Frontend vs Backend Development

Perhaps you have heard the frontend and backend development terms. But do you understand what each one means and what is the difference between them?

To better explain how all of this works, let’s use the example of a customer trying to purchase a plane ticket using a website. All customers see on the website is the frontend; once customers enter all their information, such as their name, billing address, or destination, the web application stores the information in a previously created database on the server where the website requests the information.

Backend

The web application creates, deletes, changes, or renames items in the database. For example, when a customer purchases a ticket, that makes an article in the database, but when they change their order or wish to cancel, change the database item.

A server is a computer accessed remotely that runs software to fulfill requests from clients in the simplest form. In our example, the server the customer’s browser is communicating with is where the database is stored and modified.

Then, in short, when a customer wants to buy a ticket, the backend operation is the web application communicating with the server to make a change in a database stored on said server. Technologies like PHP, Ruby, Python, and other’ backend programmers make this communication work smoothly, allowing the customer to purchase their ticket with ease.

Frontend

These days, frontend development refers to the part that web users interact with. In the past, web development consisted of people who worked with Photoshop and those who could code HTML and CSS. Now, developers need a handle of programs like Photoshop and code in HTML and CSS and JavaScript or jQuery, a compiled library of JavaScript.

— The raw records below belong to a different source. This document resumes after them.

theorem forall_mem_runOf_withinRegions {regions : List Region} {lo hi : Nat} :
    (∀ run ∈ runOf lo hi, WithinRegions regions run.1 run.2) ↔ WithinRegions regions lo hi := by
  constructor
  · intro h
    rcases Nat.lt_or_ge lo hi with hlt | hge
    · exact h (lo, hi) (mem_runOf.2 ⟨rfl, hlt⟩)
    · exact withinRegions_of_le regions hge
  · intro h run hrun
    obtain ⟨rfl, -⟩ := mem_runOf.1 hrun
    exact h

/-- An address is below the first region, in it, or above it. -/
theorem withinRegions_cons {r : Region} {regions : List Region} {lo hi : Nat} :
    WithinRegions (r :: regions) lo hi ↔
      WithinRegions regions lo (min hi r.base) ∧ WithinRegions regions (max lo (r.base + r.size)) hi := by
  simp only [WithinRegions, List.mem_cons, exists_eq_or_imp]
  constructor
  · intro h
    exact ⟨fun a hl hh => (h a hl (by omega)).resolve_left (by omega),
      fun a hl hh => (h a (by omega) hh).resolve_left (by omega)⟩
  · rintro ⟨hbelow, habove⟩ a hl hh
    by_cases hb : a < r.base
    · exact .inr (hbelow a hl (by omega))
    · by_cases he : a < r.base + r.size
      · exact .inl ⟨by omega, he⟩
      · exact .inr (habove a (by omega) hh)

/-- What a region leaves of a run is in the other regions exactly when the run is in all of them. -/
theorem forall_mem_regionLeaves_withinRegions {r : Region} {regions : List Region} {run : Nat × Nat} :
    (∀ left ∈ regionLeaves r run, WithinRegions regions left.1 left.2) ↔ WithinRegions (r :: regions) run.1 run.2 := by
  rw [regionLeaves, List.forall_mem_append, forall_mem_runOf_withinRegions, forall_mem_runOf_withinRegions,
    withinRegions_cons]

theorem uncovered_eq_nil_iff {regions : List Region} {runs : List (Nat × Nat)} (h : ∀ run ∈ runs, run.1 < run.2) :
    uncovered regions runs = [] ↔ ∀ run ∈ runs, WithinRegions regions run.1 run.2 := by
  induction regions generalizing runs with
  | nil =>
    rw [uncovered, List.eq_nil_iff_forall_not_mem]
    exact forall₂_congr fun run hrun => (iff_false_intro (not_withinRegions_nil (h run hrun))).symm
  | cons r regions ih =>
    have hleft : ∀ left ∈ runs.flatMap (regionLeaves r), left.1 < left.2 := by
      intro left hl
      obtain ⟨run, -, hl⟩ := List.mem_flatMap.1 hl
      exact lt_of_mem_regionLeaves hl
    rw [uncovered, ih hleft, List.forall_mem_flatMap]
    exact forall₂_congr fun run _ => forall_mem_regionLeaves_withinRegions

theorem covers_iff (regions : List Region) (lo hi : Nat) :
    covers regions lo hi = true ↔ WithinRegions regions lo hi := by
  rw [covers, List.isEmpty_iff, uncovered_eq_nil_iff fun _ => lt_of_mem_runOf, forall_mem_runOf_withinRegions]

/-- Settles O45: the test is the bound and `covers`, which says of every address that it is in a region. -/
theorem admittedMeansEveryAddressIsInTheSet : Obligations.AdmittedMeansEveryAddressIsInTheSet := by
  unfold Obligations.AdmittedMeansEveryAddressIsInTheSet
  intro addrWidth regions base nbytes
  rw [admitted, Bool.and_eq_true, decide_eq_true_eq, covers_iff]

/-! ## Format tags -/

theorem formatOfTag_eq_none {tag : Word} (h : tag.toNat = 0 ∨ 6 ≤ tag.toNat) : formatOfTag tag = none := by
  unfold formatOfTag
  split
  case h_6 => rfl
  all_goals omega

/-- Settles O60: the five tags by evaluation, every other one by the last case of `formatOfTag`. -/
theorem formatTagsAndSampleSizes : Obligations.FormatTagsAndSampleSizes := by
  unfold Obligations.FormatTagsAndSampleSizes
  exact ⟨rfl, rfl, rfl, rfl, rfl, rfl, rfl, rfl, rfl, rfl, fun _ => formatOfTag_eq_none⟩

end Sys2Proof.Machine
end

section
/-! PROOFS. The statements of 30_encoding: decoding gives back every well-formed instruction, and what each word written
to `CMD` does. -/

namespace Sys2Proof

/-! ## Command words (30_encoding R47, R48) -/

@[simp] theorem decodeCommand_encodeCommand (c : Command) : decodeCommand (encodeCommand c) = .ok c := by
  cases c <;> rfl

theorem decodeCommand_of_reserved {w : Word} (h : w.toNat / 256 ≠ 0) : decodeCommand w = .error .reservedBits :=
  if_pos h

theorem decodeCommand_of_noOpcode {w : Word} (hreserved : w.toNat / 256 = 0) (h : w.toNat = 0 ∨ 8 ≤ w.toNat) :
    decodeCommand w = .error .unknownOpcode := by
  rw [decodeCommand, if_neg (not_not.2 hreserved)]
  split
  case h_8 => rfl
  all_goals omega

/-- The WR of a command word is no well-formed `wr`: the command's constructor stands for it. -/
theorem wr_encodeCommand_wellFormed (c : Command) : (Instr.wr cmdNumber (encodeCommand c)).wellFormed = false := by
  cases c <;> rfl

/-! ## The instruction of a transaction made of its fields -/

theorem decode_make_read (r : RegNum) (d : Word) : decode (Transaction.make false r d) = .rd r := by
  simp [decode]

theorem decode_make_write_of_ne {r : RegNum} (d : Word) (h : r ≠ cmdNumber) :
    decode (Transaction.make true r d) = .wr r d := by
  simp [decode, h]

theorem decode_commandTransaction_of_ok {w : Word} {c : Command} (h : decodeCommand w = .ok c) :
    decode (commandTransaction w) = c.toInstr := by
  simp [decode, commandTransaction, h]

theorem decode_commandTransaction_of_error {w : Word} {e : CommandError} (h : decodeCommand w = .error e) :
    decode (commandTransaction w) = .wr cmdNumber w := by
  simp [decode, commandTransaction, h]

theorem decode_encode_command (c : Command) : decode (encode c.toInstr) = c.toInstr := by
  have hencode : encode c.toInstr = commandTransaction (encodeCommand c) := by cases c <;> rfl
  rw [hencode, decode_commandTransaction_of_ok (decodeCommand_encodeCommand c)]

/-- A `wr` is decoded back unless its word, written to `CMD`, names a command: that `wr` is not well-formed. -/
theorem decode_encode_wr {r : RegNum} {d : Word} (h : (Instr.wr r d).wellFormed = true) :
    decode (encode (.wr r d)) = .wr r d := by
  by_cases hr : r = cmdNumber
  · subst hr
    cases hd : decodeCommand d with
    | error e => exact decode_commandTransaction_of_error hd
    | ok c =>
      rw [Machine.encodeCommand_of_decodeCommand hd, wr_encodeCommand_wellFormed] at h
      cases h
  · exact decode_make_write_of_ne d hr

/-- Settles O1: by cases on the instruction, a WR by what its register and word name. -/
theorem encodedInstructionDecodesBack : Obligations.EncodedInstructionDecodesBack := by
  unfold Obligations.EncodedInstructionDecodesBack
  intro i h
  cases i with
  | wr r d => exact decode_encode_wr h
  | rd r => exact decode_make_read r 0
  | new => exact decode_encode_command .new
  | reinit => exact decode_encode_command .reinit
  | process => exact decode_encode_command .process
  | psample => exact decode_encode_command .psample
  | clear => exact decode_encode_command .clear
  | latency => exact decode_encode_command .latency
  | design => exact decode_encode_command .design

/-- Settles O2: the command words by `decodeCommand_encodeCommand`, their WRs by `decode_encode_command`, the unused
opcodes by the last case of `decodeCommand`. -/
theorem opcodeMapNamesSevenCommands : Obligations.OpcodeMapNamesSevenCommands := by
  unfold Obligations.OpcodeMapNamesSevenCommands
  have unused (b : Nat) (hb : b = 0 ∨ (8 ≤ b ∧ b ≤ 255)) :
      decodeCommand (BitVec.ofNat 64 b) = .error .unknownOpcode := by
    have htoNat : (BitVec.ofNat 64 b).toNat = b := by
      rw [BitVec.toNat_ofNat]
      exact Nat.mod_eq_of_lt (by omega)
    exact decodeCommand_of_noOpcode (by omega) (by omega)
  exact ⟨decodeCommand_encodeCommand .new, decodeCommand_encodeCommand .reinit, decodeCommand_encodeCommand .process,
    decodeCommand_encodeCommand .psample, decodeCommand_encodeCommand .clear, decodeCommand_encodeCommand .latency,
    decodeCommand_encodeCommand .design, unused,
    decode_encode_command .new, decode_encode_command .reinit, decode_encode_command .process,
    decode_encode_command .psample, decode_encode_command .clear, decode_encode_command .latency,
    decode_encode_command .design,
    decode_make_write_of_ne (r := 0x001) 1 (by decide),
    decode_make_write_of_ne (r := 0x003) 0x4018000000000000 (by decide),
    decode_make_read 0x009 0, decode_make_read 0x102 0xFFFF⟩

end Sys2Proof

namespace Sys2Proof.Machine

/-! ## What a WR to `CMD` runs -/

theorem exec_wr_cmd_of_error {w : Word} {e : CommandError} (s : State) (h : decodeCommand w = .error e) :
    exec (.wr cmdNumber w) s = .next { s with cmd := w, result := failureResult (causeOfCommandError e) } := by
  rw [exec, execWr_cmd, State.execute, h]
  rfl

theorem exec_wr_encodeCommand (c : Command) (s : State) :
    exec (.wr cmdNumber (encodeCommand c)) s = exec c.toInstr s := by
  rw [exec_command, exec, execWr_cmd, State.execute, decodeCommand_encodeCommand]

/-! ## The reserved bits and the low byte of a command word (30_encoding R47) -/

theorem reserved_eq_zero_iff (w : Word) : w.extractLsb' 8 56 = 0 ↔ w.toNat / 256 = 0 := by
  have hlt : w.toNat / 256 < 2 ^ 56 := by omega
  rw [← BitVec.toNat_inj, BitVec.extractLsb'_toNat, Nat.shiftRight_eq_div_pow, Nat.mod_eq_of_lt hlt]
  rfl

theorem toNat_lowByte {w : Word} (h : w.toNat / 256 = 0) : (w.extractLsb' 0 8).toNat = w.toNat := by
  rw [BitVec.extractLsb'_toNat, Nat.shiftRight_zero]
  exact Nat.mod_eq_of_lt (by omega)

/-- With the reserved bits clear, a word of a command's low byte is the command's word. -/
theorem exec_wr_cmd_of_lowByte {w : Word} (hreserved : w.toNat / 256 = 0) (c : Command) (s : State)
    (h : w.extractLsb' 0 8 = (encodeCommand c).extractLsb' 0 8) : exec (.wr cmdNumber w) s = exec c.toInstr s := by
  have hc : (encodeCommand c).toNat / 256 = 0 := by cases c <;> rfl
  have hw : w.toNat = (encodeCommand c).toNat := by
    rw [← toNat_lowByte hreserved, h, toNat_lowByte hc]
  rw [BitVec.eq_of_toNat_eq hw, exec_wr_encodeCommand]

/-- Settles O3: the reserved bits are the word over 256, and with them clear the low byte is the word. -/
theorem commandWordIsExecuted : Obligations.CommandWordIsExecuted := by
  unfold Obligations.CommandWordIsExecuted
  intro w s
  rw [ne_eq, reserved_eq_zero_iff]
  refine ⟨fun hreserved => exec_wr_cmd_of_error s (decodeCommand_of_reserved hreserved), fun hreserved => ?clear⟩
  case clear =>
    have command := fun c => exec_wr_cmd_of_lowByte hreserved c s
    refine ⟨command .new, command .reinit, command .process, command .psample, command .clear, command .latency,
      command .design, fun hlow => exec_wr_cmd_of_error s (decodeCommand_of_noOpcode hreserved ?noOpcode)⟩
    case noOpcode =>
      rw [← toNat_lowByte hreserved]
      exact hlow.imp_left (congrArg BitVec.toNat)

end Sys2Proof.Machine
end

section
/-! PROOFS. Rounding to nearest even (40_numerics R60): the values of the magnitude patterns, and which pattern a ratio of
naturals is rounded to, told by the midpoints between neighbouring patterns. -/

namespace Sys2Proof.Machine

/-! ## The values of the magnitude patterns -/

/-- A pattern by its exponent field and its fraction field. -/
theorem quantaOfBits_fields {frac f : Nat} (e : Nat) (hf : f < 2 ^ frac) :
    quantaOfBits frac (e * 2 ^ frac + f) = if e = 0 then f else (2 ^ frac + f) * 2 ^ (e - 1) := by
  have he : (e * 2 ^ frac + f) / 2 ^ frac = e := by
    rw [Nat.mul_comm, Nat.mul_add_div (Nat.two_pow_pos frac), Nat.div_eq_of_lt hf, Nat.add_zero]
  have hm : (e * 2 ^ frac + f) % 2 ^ frac = f := by
    rw [Nat.mul_comm, Nat.mul_add_mod, Nat.mod_eq_of_lt hf]
  simp only [quantaOfBits, he, hm]

/-- How far the value of a pattern is below that of the next pattern: for binary64 `unitOf`, written for any format. -/
def gapAbove (frac p : Nat) : Nat := 2 ^ (p / 2 ^ frac - 1)

theorem gapAbove_pos (frac p : Nat) : 0 < gapAbove frac p := Nat.two_pow_pos _

theorem gapAbove_mono (frac : Nat) {p r : Nat} (h : p ≤ r) : gapAbove frac p ≤ gapAbove frac r :=
  Nat.pow_le_pow_right (by decide) (Nat.sub_le_sub_right (Nat.div_le_div_right h) 1)

theorem quantaOfBits_succ (frac p : Nat) :
    quantaOfBits frac (p + 1) = quantaOfBits frac p + gapAbove frac p := by
  have hf : p % 2 ^ frac < 2 ^ frac := Nat.mod_lt _ (Nat.two_pow_pos frac)
  have hp : p = p / 2 ^ frac * 2 ^ frac + p % 2 ^ frac := by rw [Nat.mul_comm, Nat.div_add_mod]
  rw [gapAbove]
  generalize p / 2 ^ frac = e at hp ⊢
  generalize p % 2 ^ frac = f at hp hf
  subst hp
  rw [quantaOfBits_fields e hf]
  by_cases hnext : f + 1 < 2 ^ frac
  · rw [Nat.add_assoc, quantaOfBits_fields e hnext]
    cases e with
    | zero => simp
    | succ e => simp; ring
  · have hcarry : e * 2 ^ frac + f + 1 = (e + 1) * 2 ^ frac + 0 := by
      rw [Nat.add_mul]
      omega
    rw [hcarry, quantaOfBits_fields (e + 1) (Nat.two_pow_pos frac)]
    obtain ⟨g, hg⟩ : ∃ g, 2 ^ frac = g + 1 := ⟨2 ^ frac - 1, by omega⟩
    obtain rfl : f = g := by omega
    cases e with
    | zero => simp [hg]
    | succ e =>
      simp [hg, pow_succ]
      ring

theorem quantaOfBits_strictMono (frac : Nat) : StrictMono (quantaOfBits frac) :=
  strictMono_nat_of_lt_succ fun p => by
    rw [quantaOfBits_succ]
    exact Nat.lt_add_of_pos_right (gapAbove_pos frac p)

theorem quantaOfBits_mono (frac : Nat) : Monotone (quantaOfBits frac) := (quantaOfBits_strictMono frac).monotone
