-- ==== Sys2Proof/Word.lean ====
section
/-! DEFINITION. The words of the block: the bytes, request words and samples of the notation of
spec/00_scope.md section 6. Bit 0 is the least significant bit of each. -/

namespace Sys2Proof

/-- `u8`: a register byte, a command byte, a sample byte, a field code at a port. -/
abbrev Byte := BitVec 8

/-- `u16`: a request word (30_encoding.md R68). -/
abbrev RequestWord := BitVec 16

/-- `u24`: a conversion result as it stands on the wire (20_memory.md R43). -/
abbrev Raw24 := BitVec 24

/-- `i32`: the decoded sample, and the 32-bit response data. Its signed reading is `BitVec.toInt`. -/
abbrev Word32 := BitVec 32

end Sys2Proof
end

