-- ==== Sys2Proof/Machine/Command.lean ====
section
/-! DEFINITION. CMD, the command encoder: the pure functions of spec/41_command_encoder.md, and what
a command byte says of the data that follows it (30_encoding.md R64). -/

namespace Sys2Proof.Machine

/-- `ENC_RESET()` (41_command_encoder.md R110). -/
def encReset : Byte := 0x06#8

/-- `ENC_START()` (41_command_encoder.md R111). -/
def encStart : Byte := 0x08#8

/-- `ENC_POWERDOWN()` (41_command_encoder.md R112). -/
def encPowerdown : Byte := 0x02#8

/-- `ENC_RDATA()` (41_command_encoder.md R113). -/
def encRdata : Byte := 0x10#8

/-- `ENC_RREG(addr, count)`: `0010 rrnn` (41_command_encoder.md R114); outside the domain there is no
byte (R116). -/
def encRreg (addr count : Byte) : Option Byte :=
  if commandDomain addr count then some (0x20#8 ||| (addr <<< 2) ||| (count - 1#8)) else none

/-- `ENC_WREG(addr, count)`: `0100 rrnn` (41_command_encoder.md R115); outside the domain there is no
byte (R116). -/
def encWreg (addr count : Byte) : Option Byte :=
  if commandDomain addr count then some (0x40#8 ||| (addr <<< 2) ||| (count - 1#8)) else none

/-- The data bytes that follow a command byte, and their direction. -/
inductive DataPhase where
  | nothing
  | fromDevice (bytes : Nat)
  | toDevice (bytes : Nat)
deriving DecidableEq, Repr

/-- What the command byte alone tells of the data that follows (30_encoding.md R64); `none` for a
byte that is no command of the block (R65). -/
def dataPhase (b : Byte) : Option DataPhase :=
  if b = 0x06#8 ∨ b = 0x08#8 ∨ b = 0x02#8 then some .nothing
  else if b = 0x10#8 then some (.fromDevice 3)
  else if b.extractLsb' 4 4 = 0b0010#4 then some (.fromDevice ((b.extractLsb' 0 2).toNat + 1))
  else if b.extractLsb' 4 4 = 0b0100#4 then some (.toDevice ((b.extractLsb' 0 2).toNat + 1))
  else none

end Sys2Proof.Machine
end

Most of everything you see on any website is a mixture of HTML, CSS, and JavaScript, all controlled by the browser.

For example, if you’re using Google Chrome or Firefox, the browser translates all of the code in a manner for you to see and with which to interact, such as fonts, colors, drop-down menus, sliders, or forms. However, for all of this to work, there has to be something supporting the frontend. So that’s where the backend comes in.

In other words, everything that users of a website or platform see is the frontend, and everything that they do not see, but that allows them to make interactions is the backend.